A tennis ball is rolling without slipping at 4.03m/s on a horizontal section of a track. It then rolls into a vertical circular loop that is 0.45m in radius and the ball leaves the loop at a point 0.20m below the horizontal section. Find the speed of the ball at the top of the loop.

I am unsure of where I should start with this question, I have calculated the circumference of the circle and found that the top of the circle is about 1.41 m from the start of the loop. I have also used the equation " v = r w " to find that w is equal to 8.96 m/s. I am not sure if anything I have found is relevent but I have gotten very stuck on this. Any help or ideas would be very much appreciated! Thanks so much for your time.

Could you attach a figure please? I cant picture the ball leaving the loop below the horizontal.

This is the best picture I can get, I hope it works.

Attached Images

15753_332873340042_683485042_9919986_7037535_n.jpg (44.7 KB, 7 views)

I still cant see it leaving the loop below the horizontal.

This should happen at some point at a height greater than the radius, above the horz.

When the ball leaves the loop, the normal reaction = zero. The centripetal force is a combination of the normal reaction and the radial component of the weight.

If you have the answer, we can check if they meant something else.

I do not have any answers to this question, but do you have any idea how I would go about finding the speed of the ball at the top of the loop? I need to prove that the ball will not fall off of the track.

As explained, the centripetal force is determined by the normal reaction and the weight of the ball.

Let the vel at the top be v and the mass of the ball be m

The centripetal force = m v^2 / r , and the weight of the ball = mg

At the top of the loop, the normal reaction N points vertically downwards and so does the weight. The centripetal force is thus given by

m v^2/r = N + m g or, N = m [ (v^2 / r) - g ].

For N to be zero v^2/r - g = 0, or v^2 = r g

This is the min vel required for it to stay on the loop is N = 0.

For lower values, N would be -ve.

For larger values of v, it will clearly remain in the loop.

When it enters the loop, at the bottom it has a k.e. = (K.E.)b

Let its k.e at the top of the loop be (K.E.)t .

From conservation of energy, (K.E.)b - m g ( 2 r) = (K.E.)t.

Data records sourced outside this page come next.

/-- A geometry or polarity write to a running block is refused (R215, R217, R219). -/
theorem configuration_execEffect {i : Instr} (he : ExecEffect s i t) (hrun : t.run = true) :
    configuration t = configuration s := by
  cases he with
  | misaligned _ wr => exact configuration_refuseTransaction wr s
  | ctrl d => exact configuration_writeControl hr hrun
  | swap d => exact configuration_requestSwap _ _ s
  | store _ n a d => exact configuration_memWrite _ n d s
  | geom0 d hstopped => exact flag_absurd hr hstopped
  | geom1 d hstopped => exact flag_absurd hr hstopped
  | pol d hstopped => exact flag_absurd hr hstopped
  | _ => rfl

/-- A turn in which the block keeps running leaves its configuration (R551). -/
theorem configuration_turnEffect {τ : Turn} (he : TurnEffect s τ t) (hrun : t.run = true) :
    configuration t = configuration s := by
  cases he with
  | hold => rfl
  | reset => exact flag_absurd hrun rfl
  | timer => exact configuration_timerStep s
  | seq => exact configuration_seqStep s
  | copy => rfl
  | shift => rw [shiftStep_eq]; rfl
  | muxsm _ i hi => rw [muxsmStep_eq hi]; rfl
  | host w q i _ _ _ _ he => exact configuration_execEffect (s := { s with hostq := q }) hr he hrun
  | illegal w q => exact configuration_refuseTransaction _ { s with hostq := q }

end

/-- Settles O43: by what a turn can do to a block that runs before and after it. -/
theorem configurationFixedWhileRunning : Obligations.ConfigurationFixedWhileRunning := fun _ _ _ ht hr hrun =>
  configuration_eq_iff.mp (configuration_turnEffect hr (takeTurn_effect ht) hrun)

/-! ### The values at reset -/

/-- Power-on and the reset input leave the same record, but for the panel's unspecified bits and what is outside the block. -/
theorem eq_resetInput {s : State} (h : s = Sys2Proof.core.reset ∨ ∃ u, takeTurn .reset u = .next s) :
    ∃ u, s = resetInput u := by
  obtain rfl | ⟨u, hu⟩ := h
  · exact ⟨_, reset_eq_resetInput⟩
  · exact ⟨u, (Host.Outcome.next.inj hu).symm⟩

/-- The empty store reads as unlisted everywhere (10_state.md R53). -/
theorem bufRead_resetInput (k : Fin 2) (i : Nat) (u : State) : bufRead k i (resetInput u) = 0x00#8 := by
  unfold bufRead
  split_ifs <;> rfl

/-- Every entry of both halves of the table is 0 (10_state.md R44). -/
theorem muxTable_resetInput (u : State) {i : Nat} (hi : i ≤ 32) :
    (resetInput u).muxset[i]? = some 0#32 ∧ (resetInput u).muxclr[i]? = some 0#32 := by
  have hentry : (Vector.replicate 33 0#32)[i]? = some 0#32 := by
    rw [Vector.getElem?_replicate, if_pos (Nat.lt_succ_of_le hi)]
  exact ⟨hentry, hentry⟩

/-- Settles O49: both leave the record of `State.resetAt`, whose fields are the values of R530; the table and the buffers, which
are read entry by entry, have their own lemmas. -/
theorem resetValues : Obligations.ResetValues := by
  refine ⟨takeTurn_next .reset, fun s hs => ?_⟩
  obtain ⟨u, rfl⟩ := eq_resetInput hs
  and_intros
  any_goals rfl
  · exact fun _ => muxTable_resetInput u
  · exact fun k i => bufRead_resetInput k i u

end Sys2Proof.Machine
end
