/-- Bus time only moves forward: a command leaves it, adds one to 2^39 less one, or, as a reset or a RESTART, sets
it to 0; a tick with no command waiting leaves it or adds one. -/
def Obligations.BusTimeOnlyMovesForward : Prop :=
  (∀ (c : Instr) (s t : State), exec c s = .next t →
    t.timebase.busTime = s.timebase.busTime ∨
    (0 < signedDiff t.timebase.busTime s.timebase.busTime) ∨
    (t.timebase.busTime = 0 ∧ (c = .reset ∨ ∃ f, c = .restart f))) ∧
  (∀ s t : State, s.pending = [] → step s = .next t →
    t.timebase.busTime = s.timebase.busTime ∨ signedDiff t.timebase.busTime s.timebase.busTime = 1)

/-- The fault flags are sticky: only RESET, RESTART and CLEAR clear one, a RESTART none but ID_CLASH, and a CLEAR
none but those it names. -/
def Obligations.FlagsAreSticky : Prop :=
  ∀ (c : Instr) (s t : State) (x : Flag), exec c s = .next t → s.flag x = true →
    t.flag x = true ∨ c = .reset ∨ ((∃ f, c = .restart f) ∧ x = .idClash) ∨
      ∃ f, c = .clear f ∧ ((field16 f.payload 0).setWidth 13 &&& flagBit x) ≠ 0

end
end

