/-- What the timebase does with a lead does not look at the line. -/
theorem State.takeLead_onLine (x : External) (l : Line) (lead : Int) (s : State) :
    (s.onLine x l).takeLead lead = (s.takeLead lead).onLine x l := by
  have hstep : ∀ u : State, (u.onLine x l).stepTime lead = (u.stepTime lead).onLine x l := fun u =>
    State.stepNotice_onLine x l _ _ (u.withTimebase
      { u.timebase with busTime := advance u.timebase.busTime lead })
  cases hsync : s.timebase.sync with
  | unsynced =>
    have hs : ∀ u : State, u.timebase.sync = .unsynced → u.takeLead lead = if 0 < lead then u.stepTime lead else u :=
      fun u hu => by rw [State.takeLead, hu]
    rw [hs _ hsync, hs (s.onLine x l) hsync, hstep]
    split <;> rfl
  | synced =>
    have hs : ∀ u : State, u.timebase.sync = .synced → u.takeLead lead =
        if lead ≤ (u.cfg.slack : Int) then u else if lead ≤ (u.cfg.stepLimit : Int) then u.ordinaryStep lead
        else u.farLead lead := fun u hu => by rw [State.takeLead, hu]
    have hordinary : (s.onLine x l).ordinaryStep lead = (s.ordinaryStep lead).onLine x l :=
      hstep (s.withTimebase { s.timebase with
        candidate := s.timebase.candidate.bind (reduceCandidate s.cfg.stepLimit lead) })
    have hfar : (s.onLine x l).farLead lead = (s.farLead lead).onLine x l := by
      have hcandidate : (s.onLine x l).timebase.candidate = s.timebase.candidate := rfl
      unfold State.farLead
      rw [hcandidate]
      cases s.timebase.candidate with
      | none => rfl
      | some c =>
        dsimp only
        have hlimit : (s.onLine x l).cfg.stepLimit = s.cfg.stepLimit := rfl
        rw [hlimit]
        split <;> rfl
    rw [hs _ hsync, hs (s.onLine x l) hsync, hordinary, hfar]
    have hcfg : (s.onLine x l).cfg = s.cfg := rfl
    rw [hcfg]
    split
    · rfl
    split <;> rfl

/-- Settles O24: the stages of an arrival, of which the timebase's is made of the same parts with the line quiet. -/
theorem arrivalStages : Obligations.ArrivalStages := by
  intro f a s lead
  have hlead : s.frameEnd.frameLead f a = lead := rfl
  have hframe : s.frameEnd = s.onLine { s.ext with carrier := false }
      { s.line with episode := .quiet, round := some Round.fresh } := rfl
  obtain ⟨t, k, q, v, u, htake⟩ := s.takeLead_footprint lead
  rw [State.arrived, show s.frameLead f a = lead from rfl, State.stages, hframe, State.takeLead_onLine, htake]
  rfl

/-! ### What the timebase does with a lead (R8 to R16) -/

/-- In UNSYNCED every positive lead is a step (R8). -/
theorem State.takeLead_of_unsynced {s : State} (lead : Int) (h : s.timebase.sync = .unsynced) :
    s.takeLead lead = if 0 < lead then s.stepTime lead else s := by
  rw [State.takeLead, h]

/-- In SYNCED the slack and the step limit divide the leads (R9). -/
theorem State.takeLead_of_synced {s : State} (lead : Int) (h : s.timebase.sync = .synced) :
    s.takeLead lead = if lead ≤ (s.cfg.slack : Int) then s
      else if lead ≤ (s.cfg.stepLimit : Int) then s.ordinaryStep lead else s.farLead lead := by
  rw [State.takeLead, h]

From this find the vel a the top and find how it compares with the reqd min velocity.

That makes sense, but I was not given any mass for the tennis ball. So I am not sure I can use those equation. Unless the masses cancel out and I am missing that, but if so I am not sure how they might cancel out.

Consider

From conservation of energy, (K.E.)b - m g ( 2 r) = (K.E.)t.

0.5 m Vb ^2 - m g (2r) = 0.5 m Vt ^2.

m will cancel out .

And in the condition for minimum vel, the quantity in [ ] which = 0 does not contain m.